Authors: Nick Hornby
—Sí. ¿Y?
—Y tendría que pasarme horas y horas cogiéndola de la mano. No me apetece cogerla de la mano.
—Acabarías echando un polvo compasivo, de todas formas. No he dicho que fuera a ser fácil.
A veces se me hacía duro recordar que Jess también era infeliz. El resto de nosotros seguíamos como traumatizados. Yo no sabía cómo había acabado bebiendo whisky en la sala de una celebridad de la televisión cuando lo que había hecho era salir de casa con intención de matarme, y se notaba enseguida que Martin y JJ también se sentían confusos acerca de todo lo que estaba pasando aquella noche. Pero Jess..., era como si todo el lío de la azotea fuera un accidente sin demasiada importancia, de ese tipo de cosas ante las que te rascas la coronilla y te sientas y te tomas un té bien azucarado, y luego sigues lidiando con lo que te queda del día. Cuando hablaba de un coito compasivo o cuando le venía a la cabeza cualquier otra tontería, no entendías lo que podía haberla hecho subir a aquella azotea; le veías los ojos centelleantes, y toda aquella energía, y te dabas cuenta de que se estaba divirtiendo. Nosotros no nos estábamos divirtiendo. No estábamos matándonos, pero tampoco estábamos divirtiéndonos. Habíamos estado a punto de tirarnos. Y sin embargo Jess había estado más cerca que nosotros del abismo. JJ justo había aparecido por la puerta después de subir las escaleras. Martin había estado sentado en la cornisa, bamboleando los pies en el vacío, pero no había tenido agallas suficientes para hacerlo. Yo ni había llegado a pasar al otro lado de la alambrada. Pero si Martin no se hubiera sentado encima de su cabeza, Jess lo habría hecho, estoy segura.
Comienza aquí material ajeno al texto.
/-- Settles O32: the length is judged first, then the entry that the tag finds, then the reply by R66. -/
theorem replyIsMatchedLateOrStray : Obligations.ReplyIsMatchedLateOrStray := by
  refine fun b tag status detail data s => ⟨fun hlong => congrArg Host.Outcome.next (if_pos hlong), fun hd hf hl => ?_⟩
  have found : ∀ (e : EntryIx) (t : BTag), (s.entry e).tagOn b = some t → t.toNat = tag.toNat →
      (s.goodFrameOn b).entryFor b tag = some e :=
    fun e t he ht => State.entryFor_eq (s := s.goodFrameOn b) hl ((congrArg _ (s.goodFrameOn_entry b e)).trans he) ht
  rw [exec_reply_taken hd hf, State.takeReply]
  refine ⟨fun e c ut d he hb ht a ha need hneed => ?_, fun e c d st he hb ht => ?_, fun hstray => ?_⟩
  · rw [found e c.tag (by simp [he, PendingEntry.tagOn, hb]) ht]
    simp only [State.goodFrameOn_entry, he, ← ha]
    have needs : need = c.neededWords := by rw [hneed]; rfl
    subst needs
    rw [State.passUpward]
    refine ⟨fun st hs hn => by rw [wellFormedStatus_some hs hn], fun h => ?_⟩
    rw [wellFormedStatus_none h, ha]
    rfl
  · rw [found e c.tag (by simp [he, PendingEntry.tagOn, hb]) ht]
    simp only [State.goodFrameOn_entry, he]
    rfl
  · rw [(State.entryFor_none (s.goodFrameOn b) b tag).2 hstray]
    rfl

end Sys2Proof.Machine

namespace Sys2Proof.Machine

open Sys2Proof

/-! ### A chain break (R75, R112, R113) -/

/-- A break loses the records that it changes (R112, R113). -/
theorem BranchUnit.breakLoses_eq (u : BranchUnit) (k : Nat) (p : Position) : u.breakLoses k p =
    decide (k < p.val ∧ (u.records[p]).brokenOff u.workingPosition p ≠ u.records[p]) := by
  rw [BranchUnit.breakLoses, Bool.decide_and]
  congr 1
  cases u.records[p] with
  | vacant | lost | assigned | unplaced => simp [Record.brokenOff]
  | identified m base => by_cases h : u.workingPosition = some p <;> simp [Record.brokenOff, h]

/-- The branch with what lies beyond a break broken off and the break counted (R112, R113). -/
def BranchUnit.broken (k : Nat) (u : BranchUnit) : BranchUnit :=
  { u with
    records := mapTable (fun p r => if k < p.val then r.brokenOff u.workingPosition p else r) u.records
    enumeration := if u.breakEnds k then .idle else u.enumeration
    outcome := if u.breakEnds k then .aborted else u.outcome
    chain := { u.chain with breaks := u.chain.breaks + 1 } }

/-- The records lost are those that the break changes, and a change is a loss. -/
theorem BranchUnit.broken_eq (u : BranchUnit) (k : Nat) : u.broken k = { u with
    records := mapTable (fun p r => if u.breakLoses k p then r.lose else r) u.records
    enumeration := if u.breakEnds k then .idle else u.enumeration
    outcome := if u.breakEnds k then .aborted else u.outcome
    chain := { u.chain with breaks := u.chain.breaks + 1 } } := by
  have changed : mapTable (fun p r => if k < p.val then r.brokenOff u.workingPosition p else r) u.records =
      mapTable (fun p r => if u.breakLoses k p then r.lose else r) u.records := table_ext fun p => by
    rw [mapTable_get, mapTable_get, BranchUnit.breakLoses]
    by_cases hk : k < p.val
    · cases u.records[p] with
      | vacant | lost | assigned | unplaced => simp [hk, Record.brokenOff, Record.lose]
      | identified m base => by_cases h : u.workingPosition = some p <;> simp [hk, h, Record.brokenOff, Record.lose]
    · simp [hk]
  rw [BranchUnit.broken, changed]

theorem BranchUnit.breakEnds_eq (u : BranchUnit) (k : Nat) :
    u.breakEnds k = u.workingPosition.any fun p => decide (k < p.val) := by
  rw [BranchUnit.breakEnds]
  cases u.workingPosition <;> rfl

/-- Such a branch with its WAITING entries beyond the break ORPHANED and counted (R75). -/
def State.broken (b : Branch) (k : Nat) (s : State) : State :=
  State.setBr
    { s with
      entries := (s.orphanWaiting b (fun c => decide (k < c.position.val)) .lost).entries
      tracker := { s.tracker with
        cut := s.tracker.cut + BitVec.ofNat 32 (s.waitingTags b fun p => decide (k < p.val)).length } }
    b ((s.br b).broken k)

/-- A chain break is an event of the branch that has been broken, with the drain judged after it. -/
theorem State.takeBreak_broken (s : State) (b : Branch) (k : Nat) : s.takeBreak b k =
    State.judgeDrain b (State.inOpenOrder
      (State.answerAll (s.waitingHeaders b fun c => decide (k < c.position.val)) .lost)
      (noticeDoings b ((s.br b).breakLoses k) ((s.br b).breakEnds k) (some (.chain b)))
      (s.broken b k)) := by
  rw [State.takeBreak_event, State.loseRecords, State.orphanWaiting_eq, State.broken, BranchUnit.broken_eq,
    State.waitingHeaders_length s b fun p => decide (k < p.val)]
  simp only [State.updBr_eq, State.br_setBr, State.setBr_setBr]
  rfl

/-- Settles O38: the break is an event of the branch that has been broken. -/
theorem chainBreakLosesWhatIsBeyond : Obligations.ChainBreakLosesWhatIsBeyond := by
  intro b hop s htakes g hg tags htags ends hends
  have taken : exec (.chainbreak b hop) s = .next (g.takeBreak b hop.toNat) := hg ▸ congrArg Host.Outcome.next (if_pos htakes)
  have unit : g.br b = { s.br b with port := (s.br b).port.goodFrame } := by rw [hg]; simp [State.goodFrameOn]
  have ends_eq : (g.br b).breakEnds hop.toNat = ends := by rw [BranchUnit.breakEnds_eq, unit, hends]; rfl
  have loses : (g.br b).breakLoses hop.toNat = fun p => decide (hop.toNat < p.val ∧
      (s.record b p).brokenOff (s.br b).workingPosition p ≠ s.record b p) :=
    funext fun p => by rw [BranchUnit.breakLoses_eq, unit]; rfl
  rw [taken, State.takeBreak_broken, ends_eq, loses]
  generalize ht : State.inOpenOrder _ _ (g.broken b hop.toNat) = t
  obtain ⟨⟨hent, htrk, hbr⟩, hreplies, htagReg, hres, hcauses, hnotices, hnotes, hframe⟩ :=
    branchEvent_outcome (s := s) (tags := tags) ht.symm (by rw [hg]; rfl)
      (by rw [hg, htags]; exact s.waitingHeaders_tags b fun p => decide (hop.toNat < p.val))
  have br := State.br_of_branches hbr
  refine ⟨t, rfl, ?_, fun c hc => ?_, fun e => ?_, hreplies, htagReg, hres, ?_, hcauses, fun p hp ha => hnotices p ?_,
    hnotes, hframe⟩
  · rw [br, State.broken, State.br_setBr, BranchUnit.broken, ends_eq, unit]; rfl
  · rw [br, State.broken, State.br_setBr_ne _ _ hc, hg]
    show (s.goodFrameOn b).br c = s.br c
    exact State.br_updBr_ne s _ hc
  · rw [State.entry_of_entries hent]
    refine (State.orphanWaiting_entry g b _ _ e).trans ?_
    rw [State.orphanDeadline, unit, hg, State.goodFrameOn_entry]
    cases s.entry e <;> simp
  · rw [htrk, State.broken, htags, hg]; rfl
  · cases hr : s.record b p with
    | assigned m base => simp [hp, Record.brokenOff]
    | vacant | identified | unplaced | lost => simp [hr, Record.isAssigned] at ha

end Sys2Proof.Machine

namespace Sys2Proof.Machine

open Sys2Proof

/-! ### The regions of the management block (R203) -/

/-- The index of a table that a number within the table's length gives. -/
theorem finOfNat_eq {n k : Nat} [NeZero n] {i : Fin n} (h : k = i.val) : Fin.ofNat n k = i :=
  Fin.ext ((congrArg (· % n) h).trans (Nat.mod_eq_of_lt i.isLt))

theorem State.readWord_general (s : State) {i off : Nat} (hi : i < 16) (h : off = 4 * i) :
    s.readWord off = s.generalWord i := by
  rw [State.readWord, if_pos (by omega)]
  exact congrArg s.generalWord (by omega)

theorem State.readWord_branch (s : State) {b : Branch} {j off : Nat} (hj : j < 12)
    (h : off = 0x040 + 48 * b.val + 4 * j) : s.readWord off = s.branchWord b j := by
  have hb := b.isLt
  rw [State.readWord, if_neg (by omega), if_pos (by omega)]
  exact congrArg₂ s.branchWord (finOfNat_eq (by omega)) (by omega)

theorem State.readWord_window (s : State) {i : WindowIx} {j off : Nat} (hj : j < 4)
    (h : off = 0x100 + 16 * i.val + 4 * j) : s.readWord off = (s.windows[i]).word j := by
  have hi := i.isLt
  rw [State.readWord]
  iterate 2 rw [if_neg (by omega)]
  rw [if_pos (by omega)]
  exact congrArg₂ (fun (i : WindowIx) j => (s.windows[i]).word j) (finOfNat_eq (by omega)) (by omega)

theorem State.readWord_record (s : State) {b : Branch} {p : Position} {j off : Nat} (hj : j < 4)
    (h : off = 0x300 + 128 * b.val + 16 * p.val + 4 * j) : s.readWord off = (s.record b p).word j := by
  have hb := b.isLt
  have hp := p.isLt
  have branch : Fin.ofNat 4 ((off - 0x300) / 128) = b := finOfNat_eq (by omega)
  rw [State.readWord]
  iterate 3 rw [if_neg (by omega)]
  rw [if_pos (by omega), branch]
  exact congrArg₂ (fun p j => (s.record b p).word j) (finOfNat_eq (by omega)) (by omega)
—Juguemos a algo —dijo Jess.
—Que te den —dijo Martin.
No podía seguir escandalizándome por sus tacos. Pero tampoco quería llegar a un momento en que yo también empezara a soltarlos, así que me alegraba de que la noche estuviera acabando. Pero el hecho de que me estuviera acostumbrando a lo mal hablados que eran me hizo darme cuenta de algo. Me hizo darme cuenta de que en mi vida nunca había cambiado nada. Pero en el apartamento de Martin pude mirar hacia atrás, mirarme a mí misma —mi yo de unas horas antes— y pensar: «Oh, entonces era diferente. ¡Qué curioso, sentirme ofendida por un poco de mal vocabulario!» Incluso me había hecho mayor durante aquella misma noche. Te acostumbras mucho más fácilmente al hecho de sentirte de pronto diferente cuando eres más joven. Te despiertas por la mañana y no puedes creer que estuvieras loca por tal persona, o que te gustara tal tipo de música, apenas unas semanas atrás. Pero cuando tuve a Matty, todo se paró, nada siguió avanzando nunca más. Es eso lo que te hace sentirte muerta por dentro, y lo que acaba por hacerte desear morir también por fuera. La gente tiene hijos por todo tipo de razones, lo sé, pero una de esas razones seguro que es que los hijos que van creciendo te hacen sentir que la vida tiene un sentido de impulso hacia delante (como si los hijos te hicieran emprender un viaje). Pero Matty y yo estábamos, digamos, atascados en la parada del autobús. No había aprendido a andar, ni a hablar, y no digamos a leer o escribir: él seguía igual día tras día, y la vida seguía igual día tras día, y yo seguía igual día tras día. Sé que no es mucho, pero hasta el hecho de oír una palabra como «puto» o «puta» cientos de veces en una noche, bueno, pues hasta eso era algo diferente para mí, algo nuevo. Cuando conocí a Martin en la azotea de Toppers' House, me tiraban para atrás físicamente las palabras que decía, y ahora me rebotaban, como si llevara puesto un casco. Bien, era normal, ¿no? Sería una auténtica idiota si me sobresaltara trescientas veces en una noche. Me hizo preguntarme qué más cambiaría si siguiera viviendo esto unos cuantos días más. Ya le había dado un mamporro a alguien, y ahora allí estaba bebiendo whisky con Coca-Cola. ¿Saben cuando la gente de la tele dice «Deberían ustedes salir más»? Ahora comprendo lo que quería decir.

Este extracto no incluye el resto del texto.